As acoustic characteristics for calculating a concatenation position, besides using a difference between fundamental frequencies, by using a difference between phonemic durations, and a difference between spectrums together, a position for smoother concatenation can be calculated.

The concatenation boundary calculator 8, as in the above-described example, calculates a concatenation boundary by narrowing candidates by phoneme class information, then calculating a difference between fundamental frequencies. Alternatively, it can also calculate a concatenation boundary by defining a cost function as shown by Expression 1 below.
C(b)=Wp×Cp(b)+Wf×Cf(b)+Wd×Cd(b)+Ws×Cs(b)+WI×CI(b) (Expression 1)

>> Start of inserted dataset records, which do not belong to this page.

/-- 40_sync_fsm.md R103: a tag with a payload. -/
def Obligations.TagWithPayloadAccepted : Prop :=
  ∀ (s : State) (k : FrameKind), s.Legal → s.state = 2#3 → 0 < k.len →
    transact (.byte k.tag) s = .next { s with
      tag := k.tag, len := BitVec.ofNat 4 k.len, idx := 0#4, acc := 0x00#8, state := 3#3
      evCode := 0#3, evValid := false }

/-- 40_sync_fsm.md R105: the Tuning tag. -/
def Obligations.TuningTagAccepted : Prop :=
  ∀ s : State, s.Legal → s.state = 2#3 →
    transact (.byte 0x54#8) s = .next { s with
      tag := 0x54#8, len := 0#4, idx := 0#4, acc := 0x00#8, state := 4#3, evCode := 0#3, evValid := false }

/-- 40_sync_fsm.md R104: an unknown tag. -/
def Obligations.UnknownTagCounted : Prop :=
  ∀ (s : State) (b : Byte), s.Legal → s.state = 2#3 → known b = false →
    transact (.byte b) s = .next { s with
      cntUnknown := s.cntUnknown + 1, state := 0#3, evCode := 2#3, evValid := true }

/-- 40_sync_fsm.md R110 and R111: a payload byte, and the last one. `idx` names one of the fourteen byte
registers. -/
def Obligations.PayloadByteStored : Prop :=
  ∀ (s : State) (b : Byte) (h : s.idx.toNat < 14), s.Legal → s.state = 3#3 →
    (s.idx.toNat + 1 < s.len.toNat →
      transact (.byte b) s = .next { s with
        buf := s.buf.set s.idx.toNat b h, acc := s.acc ^^^ b, idx := s.idx + 1, state := 3#3
        evCode := 0#3, evValid := false }) ∧
    (s.idx.toNat + 1 = s.len.toNat →
      transact (.byte b) s = .next { s with
        buf := s.buf.set s.idx.toNat b h, acc := s.acc ^^^ b, idx := s.idx + 1, state := 4#3
        evCode := 0#3, evValid := false })

/-- 40_sync_fsm.md R106: a matching checksum byte emits the tag and the payload collected, with the record
those two decode to. -/
def Obligations.MatchingChecksumEmits : Prop :=
  ∀ (s : State) (k : FrameKind), s.Legal → s.state = 4#3 → s.tag = k.tag → s.len.toNat = k.len →
    ∃ r, decodeRecord s.tag (s.buf.toList.take s.len.toNat) = some r ∧
      transact (.byte s.acc) s = .next { s with
        frames := s.frames ++ [⟨s.tag, s.buf.toList.take s.len.toNat⟩]
        fo := some ⟨⟨s.tag, s.buf.toList.take s.len.toNat⟩, r⟩
        state := 0#3, evCode := 1#3, evValid := true }

/-- 40_sync_fsm.md R107. -/
def Obligations.WrongChecksumDrops : Prop :=
  ∀ (s : State) (b : Byte), s.Legal → s.state = 4#3 → b ≠ s.acc →
    transact (.byte b) s = .next { s with
      cntCksum := s.cntCksum + 1, state := 0#3, evCode := 3#3, evValid := true }

/-- 40_sync_fsm.md R108: the parse ends outside a payload. -/
def Obligations.StreamEndTerminates : Prop :=
  ∀ s : State, s.Legal → (s.state = 0#3 ∨ s.state = 1#3 ∨ s.state = 2#3 ∨ s.state = 4#3) →
    transact .endOfStream s = .next { s with state := 5#3, termCause := 1#2, evCode := 5#3, evValid := true } ∧
    transact .readError s = .next { s with state := 5#3, termCause := 2#2, evCode := 5#3, evValid := true }

/-- 40_sync_fsm.md R112: the parse ends inside a payload, for either value of `MALFORMED_ON_EMPTY_EOS`; the
block has the value `true`. -/
def Obligations.ShortPayloadCounted : Prop :=
  (∀ s : State, s.Legal → s.state = 3#3 →
    transact .endOfStream s = .next (shortPayload true .streamEnd s) ∧
    transact .readError s = .next (shortPayload true .streamError s)) ∧
  (∀ (s : State) (c : TermCause), shortPayload true c s = { s with
    cntMalformed := s.cntMalformed + 1, state := 5#3, termCause := c.code, evCode := 4#3, evValid := true }) ∧
  (∀ (s : State) (c : TermCause), 0 < s.idx.toNat → shortPayload false c s = shortPayload true c s) ∧
  (∀ (s : State) (c : TermCause), s.idx = 0#4 → shortPayload false c s = { s with
    state := 5#3, termCause := c.code, evCode := 5#3, evValid := true })

/-- 40_sync_fsm.md R113 and 93_implementation_defined.md I1 and I2: unused codes are refused; which of two is named
first is the model's choice (log entry 8). The last clause: a matching checksum byte is refused where `tag` is unknown,
as I3 asks, and, by the model's choice (log entry 8), where a known `tag` stands under a `len` that is not
`LEN(tag)`, 15 among them. -/
def Obligations.UnusedCodesRefused : Prop :=
  (∀ (s : State) (sym : Symbol),
    (s.state = 6#3 ∨ s.state = 7#3 → transact sym s = .refused .illegalState ∧ step s = .refused .illegalState) ∧
    (s.state.toNat ≤ 5 → s.termCause = 3#2 → transact sym s = .refused .illegalTermCause) ∧
    (s.state.toNat ≤ 5 → s.termCause ≠ 3#2 → s.evCode = 6#3 ∨ s.evCode = 7#3 →
      transact sym s = .refused .illegalEventCode)) ∧
  ∀ s : State, s.Legal → s.state = 4#3 → (¬ ∃ k : FrameKind, s.tag = k.tag ∧ s.len.toNat = k.len) →
    transact (.byte s.acc) s = .refused .noRecord

/-- 40_sync_fsm.md R109: in `S_DONE` the block reads nothing and its registers stay, for any number of steps;
the port registers empty as the consumer takes the last frame (that a step answers there is the model's, log
entries 1 and 3). -/
def Obligations.DoneReadsNothing : Prop :=
  ∀ (n : Nat) (s : State), s.Legal → s.state = 5#3 →
    runSteps (n + 1) s = .next { s with fo := none, evValid := false } ∧
    (∀ p : PortIn, inReady p s = false) ∧ ∀ sym : Symbol, transact sym s = .refused .parseEnded

/-! ### Steps -/

/-- A step that reads a checksum byte runs the frame the registers spell: the symbol leaves the stream and
the ready consumer has taken the held frame (log entry 1), the rest is the frame's meaning. `len` is in the range of
10_state.md R23, as in every state with the invariant. -/
def Obligations.StepRunsDecodedFrame : Prop :=
  ∀ (s : State) (b : Byte) (rest : List Symbol) (i : Instr), s.Legal → s.state = 4#3 → s.len.toNat ≤ 14 →
    s.input = .byte b :: rest → frameOf s.tag (s.buf.toList.take s.len.toNat) b = some i →
    step s = exec i { s with input := rest, fo := none, evValid := false }

/-- A step reads exactly the next symbol of the stream, and without one it waits (10_state.md R41; the wait
and the port registers are the model's, log entries 1 and 2). -/
def Obligations.StepTakesOneSymbol : Prop :=
  ∀ s : State, s.Legal →
    (∀ sym rest, s.state ≠ 5#3 → s.input = sym :: rest →
      step s = transact sym { s with input := rest, fo := none, evValid := false }) ∧
    (s.input = [] → step s = .next { s with fo := none, evValid := false })

/-- Reading the bytes of any frame from the search for a sentinel fetches that frame, and the last byte runs
it: `len + 4` steps are its meaning at the state its own bytes have set up (log entries 1 and 4). -/
def Obligations.FrameBytesFetchThenRun : Prop :=
  ∀ (i : Instr) (s : State) (rest : List Symbol), s.Legal → s.state = 0#3 →
    s.input = byteSymbols (encode i) ++ rest →
    ∃ u, runSteps (i.kind.len + 3) s = .next u ∧ u.state = 4#3 ∧ u.tag = i.kind.tag ∧
      u.len.toNat = i.kind.len ∧ u.idx = u.len ∧ u.buf.toList.take u.len.toNat = i.payload ∧
      u.buf.toList.drop u.len.toNat = s.buf.toList.drop u.len.toNat ∧ u.acc = checksum i.payload ∧
      u.input = .byte i.ck :: rest ∧ u.frames = s.frames ∧ u.cntUnknown = s.cntUnknown ∧
      u.cntMalformed = s.cntMalformed ∧ u.cntCksum = s.cntCksum ∧ u.termCause = s.termCause ∧
      runSteps (i.kind.len + 4) s = exec i { u with input := rest, fo := none, evValid := false }

/-- Every well-formed frame read from the search for a sentinel yields exactly one emitted frame, with its
payload and record, and no counter moves (95_test_vectors.md E9; steps as in log entry 1). -/
def Obligations.WellFormedFrameIsDelivered : Prop :=
  ∀ (i : Instr) (s : State) (rest : List Symbol), s.Legal → s.state = 0#3 → i.wellFormed = true →
    s.input = byteSymbols (frameBytes i.kind.tag i.payload) ++ rest →
    ∃ t, runSteps (i.kind.len + 4) s = .next t ∧ t.input = rest ∧ t.state = 0#3 ∧
      t.frames = s.frames ++ [⟨i.kind.tag, i.payload⟩] ∧
      t.fo = some ⟨⟨i.kind.tag, i.payload⟩, recordOf i⟩ ∧ t.evCode = 1#3 ∧ t.evValid = true ∧
      t.cntUnknown = s.cntUnknown ∧ t.cntMalformed = s.cntMalformed ∧ t.cntCksum = s.cntCksum ∧
      t.termCause = s.termCause

/-- 70_reset_and_hazards.md R241: a byte rejected as a header is not tested as a sentinel, so the frame that
starts at the second `'$'` is missed without a count (steps as in log entry 1). -/
def Obligations.NoOverlappedSentinel : Prop :=
  ∀ (s : State) (rest : List Symbol), s.Legal → s.state = 0#3 →
    s.input = byteSymbols [0x24#8, 0x24#8, 0x54#8] ++ rest →
    runSteps 3 s = .next { s with input := rest, fo := none, evCode := 0#3, evValid := false }

/-! ### The whole machine -/

/-- 70_reset_and_hazards.md R230, the registers a client can observe. -/
def Obligations.ResetState : Prop :=
  State.reset.state = 0#3 ∧ State.reset.cntUnknown = 0 ∧ State.reset.cntMalformed = 0 ∧
  State.reset.cntCksum = 0 ∧ State.reset.frames = [] ∧ State.reset.fo = none ∧
  State.reset.termCause = 0#2 ∧ State.reset.evCode = 0#3 ∧ State.reset.evValid = false ∧
  State.reset.done = false

/-- The invariant holds at reset. -/
def Obligations.InvariantAtReset : Prop := State.reset.Inv

/-- Every step keeps the invariant, and so does every clock cycle, whatever the outside drives and whichever
symbol is taken (10_state.md R24, R27, R33, 42_checksum.md R182). -/
def Obligations.StepKeepsInvariant : Prop :=
  ∀ s : State, s.Inv → (∀ t, step s = .next t → t.Inv) ∧
    ∀ (sym : Symbol) (p : PortIn) (t : State), cycleTaking sym p s = .next t → t.Inv

/-- 60_exceptions.md R217: no byte, frame or event makes the block stop; `transact` answers except in `S_DONE`.
That `step` and a cycle answer in `S_DONE` too, where R109 gives no step, is the model's choice (log entries 1
and 3). -/
def Obligations.NothingStopsTheBlock : Prop :=
  ∀ s : State, s.Inv → (∃ t, step s = .next t) ∧
    (∀ (sym : Symbol) (p : PortIn), ∃ t, cycleTaking sym p s = .next t) ∧
    ∀ sym : Symbol, s.done = false → ∃ t, transact sym s = .next t

/-- 10_state.md R34: no step moves more than one of the three counters, and a counter that moves grows by
one. -/
def Obligations.CountersAreIndependent : Prop :=
  ∀ (sym : Symbol) (s t : State), transact sym s = .next t →
    (t.cntUnknown = s.cntUnknown ∧ t.cntMalformed = s.cntMalformed ∧ t.cntCksum = s.cntCksum) ∨
    (t.cntUnknown = s.cntUnknown + 1 ∧ t.evCode = 2#3 ∧ t.cntMalformed = s.cntMalformed ∧ t.cntCksum = s.cntCksum) ∨
    (t.cntUnknown = s.cntUnknown ∧ t.cntMalformed = s.cntMalformed + 1 ∧ t.evCode = 4#3 ∧ t.cntCksum = s.cntCksum) ∨
    (t.cntUnknown = s.cntUnknown ∧ t.cntMalformed = s.cntMalformed ∧ t.cntCksum = s.cntCksum + 1 ∧ t.evCode = 3#3)

/-- 10_state.md R33: `frames` only ever grows, by the tag and payload of the frame just validated. -/
def Obligations.FramesAreAppendOnly : Prop :=
  ∀ (sym : Symbol) (s t : State), transact sym s = .next t →
    (t.frames = s.frames ∧ t.evCode ≠ 1#3) ∨
    (s.state = 4#3 ∧ sym = .byte s.acc ∧ t.evCode = 1#3 ∧
      t.frames = s.frames ++ [⟨s.tag, s.buf.toList.take s.len.toNat⟩])

/-- Who writes the frame-in-progress registers and the cause (10_state.md R22, R25, R26, R27). -/
def Obligations.RegistersHaveOneWriter : Prop :=
  ∀ (sym : Symbol) (s t : State), transact sym s = .next t →
    (t.tag ≠ s.tag ∨ t.len ≠ s.len → s.state = 2#3 ∧ ∃ k : FrameKind, sym = .byte k.tag ∧ t.tag = k.tag ∧
      t.len.toNat = k.len) ∧
    (∀ (j : Nat) (h : j < 14), t.buf[j] ≠ s.buf[j] → s.state = 3#3 ∧ s.idx.toNat = j ∧ sym = .byte t.buf[j]) ∧
    (t.acc ≠ s.acc → (s.state = 2#3 ∧ t.acc = 0x00#8) ∨ (s.state = 3#3 ∧ ∃ b, sym = .byte b ∧ t.acc = s.acc ^^^ b)) ∧
    (t.termCause ≠ s.termCause → t.state = 5#3 ∧ s.state ≠ 5#3)

/-- 60_exceptions.md R206: the counters wrap, without an event of their own. -/
def Obligations.CountersWrap : Prop :=
  (∀ c : BitVec 32, (bump c).toNat = (c.toNat + 1) % 2 ^ 32) ∧
  ∀ (s : State) (b : Byte), s.Legal → s.state = 2#3 → known b = false → s.cntUnknown = BitVec.allOnes 32 →
    ∃ t, transact (.byte b) s = .next t ∧ t.cntUnknown = 0 ∧ t.evCode = 2#3

/-- What the registers of a frame in progress hold before a tag is accepted cannot be observed
(70_reset_and_hazards.md R230, I4): two states that differ only there, outside a frame, show the same for
any number of steps. -/
def Obligations.StaleRegistersAreInvisible : Prop :=
  ∀ (n : Nat) (s t : State), s.visible = t.visible → s.state ≠ 3#3 → s.state ≠ 4#3 →
    visibleOutcome (runSteps n s) = visibleOutcome (runSteps n t)

/-! ### The ports -/

/-- 10_state.md R42: when a symbol can be taken. -/
def Obligations.InReady : Prop :=
  ∀ (p : PortIn) (s : State),
    inReady p s = true ↔ p.rst = false ∧ s.state ≠ 5#3 ∧ (s.fo = none ∨ p.foReady = true)

/-- 10_state.md R41: `Error` over `End` over the byte, a symbol offered and taken is one transaction, and
without one the registers stay. -/
def Obligations.InputPort : Prop :=
  ∀ (p : PortIn) (s : State),
    (p.inErr = true → p.symbol = .readError) ∧
    (p.inErr = false → p.inEos = true → p.symbol = .endOfStream) ∧
    (p.inErr = false → p.inEos = false → p.symbol = .byte p.inData) ∧
    (p.inValid = true → inReady p s = true → cycle p s = transact p.symbol (handOver p s)) ∧
    (p.rst = false → s.Legal → p.inValid = false ∨ inReady p s = false →
      ∃ t, (∀ sym : Symbol, cycleTaking sym p s = .next t) ∧ { t with fo := s.fo, evValid := s.evValid } = s)

/-- 70_reset_and_hazards.md R231: reset has priority and takes no symbol, from any state; that it leaves the
stream as it is, and acts in unused states too, is log entry 12. -/
def Obligations.ResetHasPriority : Prop :=
  ∀ (sym : Symbol) (p : PortIn) (s : State), p.rst = true →
    cycleTaking sym p s = .next { State.reset with input := s.input } ∧ inReady p s = false ∧ inTransfer p s = false

/-- 10_state.md R45: the event port shows an event in exactly the cycle after a step that signalled one, with
its code; a cycle that takes no symbol keeps the code. -/
def Obligations.EventStrobe : Prop :=
  ∀ (sym : Symbol) (p q : PortIn) (s t : State), cycleTaking sym p s = .next t →
    ((outputs q t).evValid = true ↔ inTransfer p s = true ∧ t.evCode ≠ 0#3) ∧ (outputs q t).evCode = t.evCode ∧
    (inTransfer p s = false → p.rst = false → t.evCode = s.evCode)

A degree of difficulty in concatenation determined from the phoneme class information is defined as phoneme class cost Cp(b), and its weight is defined as Wp. Differences in acoustic characteristics are also defined as fundamental frequency cost Cf(b), phonemic duration cost Cd(b), and spectrum cost Cs(b), respectively, and their weights are defined as Wf, Wd, and Ws, respectively. Furthermore, from each phoneme boundary position, a difference between times in boundaries of fixed parts and variable parts is obtained, and defined as rule-based synthetic speech length cost CI(b), and its weight is defined as WI. Cost C(b) concerning a concatenation boundary position is calculated as the sum of weights of individual costs, and a phoneme boundary having the smallest cost can be designated as a concatenation boundary position.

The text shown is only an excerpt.